Question

A square of side $L$ meters lies in the $x - y$ plane in a region where the magnetic field is given by$\overline B = {B_0}(2\widehat i + 3\widehat i + 4\widehat k)T$, where ${B_0}$ is constant. The magnitude of flux passing through the square is:
A. $8{B_0}{L^2}Wb$
B. $12{B_0}{L^2}Wb$
C. $4{B_0}{L^2}Wb$
D. $\sqrt {4 \times 29} {B_0}Wb$

Answer 1

Hint:Here we are going to apply the concept of magnetic flux which is defined as the number of magnetic lines of forces crossing the per unit area of a closed surface.

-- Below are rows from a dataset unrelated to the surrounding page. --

-- ==== Sys2Proof/Laws/KeepsStreams.lean ====
section
/-! SUPPORT. Laws/KeepsStreams.lean: the operations of Machine/Streams.lean keep what `Keeps` names. -/

namespace Sys2Proof.Machine

theorem fill_after {s u : State} (i : SlotNo) (h : Keeps s u) : Keeps s (fill i u).1 := by
  unfold fill
  (try dsimp only)
  (repeat' split) <;> (try dsimp only) <;> (repeat' (first | with_reducible assumption | with_reducible apply State_updSlot_after))

theorem lookup_after {s u : State} (i : SlotNo) (place : Nat) (h : Keeps s u) : Keeps s (lookup i place u).1 := by
  unfold lookup
  (repeat' split) <;> (try dsimp only) <;> (repeat' (first | with_reducible assumption | with_reducible apply State_idle_after | with_reducible apply State_placeHold_after | with_reducible apply State_updPos_after))

theorem entryChanged_after {s u : State} (name : Name) (h : Keeps s u) : Keeps s (entryChanged name u).1 := by
  unfold entryChanged
  (try dsimp only)
  (repeat' split) <;> (try dsimp only) <;> (repeat' (first | with_reducible assumption))

theorem State_withdrawFills_after {s u : State} (i : SlotNo) (ws : List WinPos) (h : Keeps s u) : Keeps s (State.withdrawFills u i ws) := by
  unfold State.withdrawFills
  (try dsimp only)
  (repeat' split) <;> (try dsimp only) <;> (repeat' (first | with_reducible assumption | with_reducible exact Nat.le_refl _ | with_reducible exact fun w => w | with_reducible rfl | with_reducible apply mk_after))

theorem State_freePositions_after {s u : State} (i : SlotNo) (p : WinPos → Bool) (h : Keeps s u) : Keeps s (State.freePositions u i p).1 := by
  unfold State.freePositions
  (try dsimp only)
  (repeat' split) <;> (try dsimp only) <;> (repeat' (first | with_reducible assumption | with_reducible apply State_updSlot_after | with_reducible apply State_withdrawFills_after))

theorem State_placeSegment_after {s u : State} (i : SlotNo) (x : Slot) (c : Current) (lo : Nat) (n : Nat) (h : Keeps s u) : Keeps s (State.placeSegment u i x c lo n) := by
  unfold State.placeSegment
  (try dsimp only)
  (repeat' split) <;> (try dsimp only) <;> (repeat' (first | with_reducible assumption | with_reducible apply State_updSlot_after | with_reducible apply State_send_after | with_reducible apply State_issue_after | with_reducible exact Nat.le_refl _ | with_reducible exact fun w => w | with_reducible rfl | (with_reducible apply foldl_after; intro _ _ _)))

theorem State_clampCredit_after {s u : State} (i : SlotNo) (h : Keeps s u) : Keeps s (State.clampCredit u i) := by
  unfold State.clampCredit
  (repeat' split) <;> (try dsimp only) <;> (repeat' (first | with_reducible assumption | with_reducible apply State_updSlot_after))

theorem State_stall_after {s u : State} (i : SlotNo) (h : Keeps s u) : Keeps s (State.stall u i) := by
  unfold State.stall
  (repeat' split) <;> (try dsimp only) <;> (repeat' (first | with_reducible assumption | with_reducible apply State_updSlot_after))

theorem emit_after {s u : State} (i : SlotNo) (h : Keeps s u) : Keeps s (emit i u).1 := by
  unfold emit
  (try dsimp only)
  (repeat' split) <;> (try dsimp only) <;> (repeat' (first | with_reducible assumption | with_reducible apply State_idle_after | with_reducible apply State_freePositions_after | with_reducible apply State_placeSegment_after | with_reducible apply State_clampCredit_after | with_reducible apply State_stall_after))

theorem State_pace_after {s u : State} (i : SlotNo) (h : Keeps s u) : Keeps s (State.pace u i).1 := by
  unfold State.pace
  (try dsimp only)
  (repeat' split) <;> (try dsimp only) <;> (repeat' (first | with_reducible assumption | with_reducible apply State_idle_after | with_reducible apply State_updSlot_after))

theorem pacingInterval_after {s u : State} (i : SlotNo) (h : Keeps s u) : Keeps s (pacingInterval i u).1 := by
  unfold pacingInterval
  (repeat' split) <;> (try dsimp only) <;> (repeat' (first | with_reducible assumption | with_reducible apply State_idle_after | with_reducible apply State_pace_after))

theorem stalledInterval_after {s u : State} (i : SlotNo) (h : Keeps s u) : Keeps s (stalledInterval i u).1 := by
  unfold stalledInterval
  (try dsimp only)
  (repeat' split) <;> (try dsimp only) <;> (repeat' (first | with_reducible assumption | with_reducible apply State_idle_after | with_reducible apply State_updSlot_after | with_reducible apply State_pace_after))

theorem stallTimeout_after {s u : State} (i : SlotNo) (h : Keeps s u) : Keeps s (stallTimeout i u).1 := by
  unfold stallTimeout
  (try dsimp only)
  (repeat' split) <;> (try dsimp only) <;> (repeat' (first | with_reducible assumption | with_reducible apply State_idle_after))

theorem endTransfer_after {s u : State} (i : SlotNo) (reason : EndReason) (h : Keeps s u) : Keeps s (endTransfer i reason u).1 := by
  unfold endTransfer
  (try dsimp only)
  (repeat' split) <;> (try dsimp only) <;> (repeat' (first | with_reducible assumption | with_reducible apply State_idle_after | with_reducible apply State_updSlot_after | with_reducible apply State_freePositions_after))

theorem endTail_after {s u : State} (i : SlotNo) (reason : EndReason) (h : Keeps s u) : Keeps s (endTail i reason u).1 := by
  unfold endTail
  (try dsimp only)
  (repeat' split) <;> (try dsimp only) <;> (repeat' (first | with_reducible assumption | with_reducible apply State_idle_after | with_reducible apply State_updSlot_after | with_reducible apply State_send_after | with_reducible exact Nat.le_refl _ | with_reducible exact fun w => w | with_reducible rfl | (with_reducible apply foldl_after; intro _ _ _)))

theorem resumeExpiry_after {s u : State} (i : SlotNo) (h : Keeps s u) : Keeps s (resumeExpiry i u).1 := by
  unfold resumeExpiry
  (repeat' split) <;> (try dsimp only) <;> (repeat' (first | with_reducible assumption | with_reducible apply State_idle_after | with_reducible apply State_updSlot_after))

theorem primedTimeout_after {s u : State} (i : SlotNo) (h : Keeps s u) : Keeps s (primedTimeout i u).1 := by
  unfold primedTimeout
  (try dsimp only)
  (repeat' split) <;> (try dsimp only) <;> (repeat' (first | with_reducible assumption | with_reducible apply State_idle_after))

theorem State_placePlay_after {s u : State} (m : Msg) (i : SlotNo) (r : Transfer) (any : Bool) (h : Keeps s u) : Keeps s (State.placePlay u m i r any).1 := by
  unfold State.placePlay
  (try dsimp only)
  (repeat' split) <;> (try dsimp only) <;> (repeat' (first | with_reducible assumption | with_reducible apply State_idle_after | with_reducible apply State_updSlot_after))

theorem play_after {s u : State} (m : Msg) (h : Keeps s u) : Keeps s (play m u).1 := by
  unfold play
  (try dsimp only)
  (repeat' split) <;> (try dsimp only) <;> (repeat' (first | with_reducible assumption | with_reducible apply State_refuse_after | with_reducible apply State_claim_after | with_reducible apply State_placePlay_after))

theorem resume_after {s u : State} (m : Msg) (h : Keeps s u) : Keeps s (resume m u).1 := by
  unfold resume
  (try dsimp only)
  (repeat' split) <;> (try dsimp only) <;> (repeat' (first | with_reducible assumption | with_reducible apply State_idle_after | with_reducible apply State_updSlot_after | with_reducible apply State_send_after | with_reducible apply State_refuse_after))

theorem rateAction_after {s u : State} (act : Play → Play) (m : Msg) (h : Keeps s u) : Keeps s (rateAction act m u).1 := by
  unfold rateAction
  (try dsimp only)
  (repeat' split) <;> (try dsimp only) <;> (repeat' (first | with_reducible assumption | with_reducible apply State_updSlot_after | with_reducible apply State_reply_after | with_reducible apply State_refuse_after))

theorem retarget_after {s u : State} (m : Msg) (h : Keeps s u) : Keeps s (retarget m u).1 := by
  unfold retarget
  (try dsimp only)
  (repeat' split) <;> (try dsimp only) <;> (repeat' (first | with_reducible assumption | with_reducible apply State_updSlot_after | with_reducible apply State_send_after | with_reducible apply State_refuse_after | with_reducible apply State_freePositions_after))

theorem dropNext_after {s u : State} (m : Msg) (h : Keeps s u) : Keeps s (dropNext m u).1 := by
  unfold dropNext
  (repeat' split) <;> (try dsimp only) <;> (repeat' (first | with_reducible assumption | with_reducible apply State_updSlot_after | with_reducible apply State_send_after | with_reducible apply State_refuse_after))

theorem stop_after {s u : State} (m : Msg) (h : Keeps s u) : Keeps s (stop m u).1 := by
  unfold stop
  (repeat' split) <;> (try dsimp only) <;> (repeat' (first | with_reducible assumption | with_reducible apply State_idle_after | with_reducible apply State_send_after | with_reducible apply State_refuse_after))

theorem State_taperDrop_after {s u : State} (i : SlotNo) (h : Keeps s u) : Keeps s (State.taperDrop u i) := by
  unfold State.taperDrop
  (repeat' split) <;> (try dsimp only) <;> (repeat' (first | with_reducible assumption | with_reducible apply State_updSlot_after))

theorem taperStop_after {s u : State} (m : Msg) (h : Keeps s u) : Keeps s (taperStop m u).1 := by
  unfold taperStop
  (try dsimp only)
  (repeat' split) <;> (try dsimp only) <;> (repeat' (first | with_reducible assumption | with_reducible apply State_updSlot_after | with_reducible apply State_send_after | with_reducible apply State_refuse_after | with_reducible apply State_taperDrop_after))

theorem allStop_after {s u : State} (m : Msg) (h : Keeps s u) : Keeps s (allStop m u).1 := by
  unfold allStop
  (try dsimp only)
  (repeat' split) <;> (try dsimp only) <;> (repeat' (first | with_reducible assumption))

theorem viewReport_after {s u : State} (m : Msg) (h : Keeps s u) : Keeps s (viewReport m u).1 := by
  unfold viewReport
  (repeat' split) <;> (try dsimp only) <;> (repeat' (first | with_reducible assumption | with_reducible apply State_idle_after | with_reducible apply State_updSlot_after))

theorem State_goGroup_after {s u : State} (g : Nat) (h : Keeps s u) : Keeps s (State.goGroup u g) := by
  unfold State.goGroup
  (repeat' split) <;> (try dsimp only) <;> (repeat' (first | with_reducible assumption | with_reducible exact Nat.le_refl _ | with_reducible exact fun w => w | with_reducible rfl | with_reducible apply mk_after))

theorem groupGo_after {s u : State} (m : Msg) (h : Keeps s u) : Keeps s (groupGo m u).1 := by
  unfold groupGo
  (repeat' split) <;> (try dsimp only) <;> (repeat' (first | with_reducible assumption | with_reducible apply State_idle_after | with_reducible apply State_goGroup_after))

theorem groupHalt_after {s u : State} (m : Msg) (h : Keeps s u) : Keeps s (groupHalt m u).1 := by
  unfold groupHalt
  (repeat' split) <;> (try dsimp only) <;> (repeat' (first | with_reducible assumption | with_reducible apply State_idle_after))

theorem groupCall_after {s u : State} (m : Msg) (h : Keeps s u) : Keeps s (groupCall m u).1 := by
  unfold groupCall
  (try dsimp only)
  (repeat' split) <;> (try dsimp only) <;> (repeat' (first | with_reducible assumption | with_reducible apply State_send_after | with_reducible apply State_reply_after | with_reducible apply State_refuse_after | with_reducible apply State_goGroup_after))

theorem haltCall_after {s u : State} (m : Msg) (h : Keeps s u) : Keeps s (haltCall m u).1 := by
  unfold haltCall
  (repeat' split) <;> (try dsimp only) <;> (repeat' (first | with_reducible assumption | with_reducible apply State_send_after | with_reducible apply State_refuse_after))

end Sys2Proof.Machine
end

Complete step by step answer:
The magnetic flux is defined as the total number of magnetic fields of lines entering into any surface which is placed perpendicular to the magnetic field. It is the product of the perpendicular area which it enters and the average magnetic field strength.
We know that the square has a side of $L$ meters which lies in the $x - y$ plane in a region. And the magnetic field is given by $\overline B = {B_0}(2\widehat i + 3\widehat i + 4\widehat k)T$, where ${B_0}$ is constant.
Area of vector$ = \overrightarrow A = {L^2}\widehat k$, which is perpendicular to $x - y$ plane.
Magnetic field vector, $\overrightarrow B = {B_0}(2\widehat i + 3\widehat i + 4\widehat k)T$
$\phi = \overrightarrow {B.} \overrightarrow A $
$\phi = {B_0}(2\widehat i + 3\widehat i + 4\widehat k)T.{L^2}\widehat k$
$\phi = {B_0}(2{L^2}\widehat i.\widehat k) + 3{L^2}\widehat j.\widehat k + 4{L^2}\widehat k.\widehat k$
$\because \widehat i.\widehat k = 0,$ $\widehat j.\widehat k = 0$ and $\widehat k.\widehat k = 1$
$\therefore \phi = {B_0}4{L^2}$
$\therefore \phi = 4{B_0}{L^2}T$
Therefore, from the above explanation, the correct option is (C) $4{B_0}{L^2}Wb$.

Note:We should take care of the solid section, that is whether it is a square or rectangle, or else there be a chance of getting a wrong answer. We would have used the same method for electric flux as well.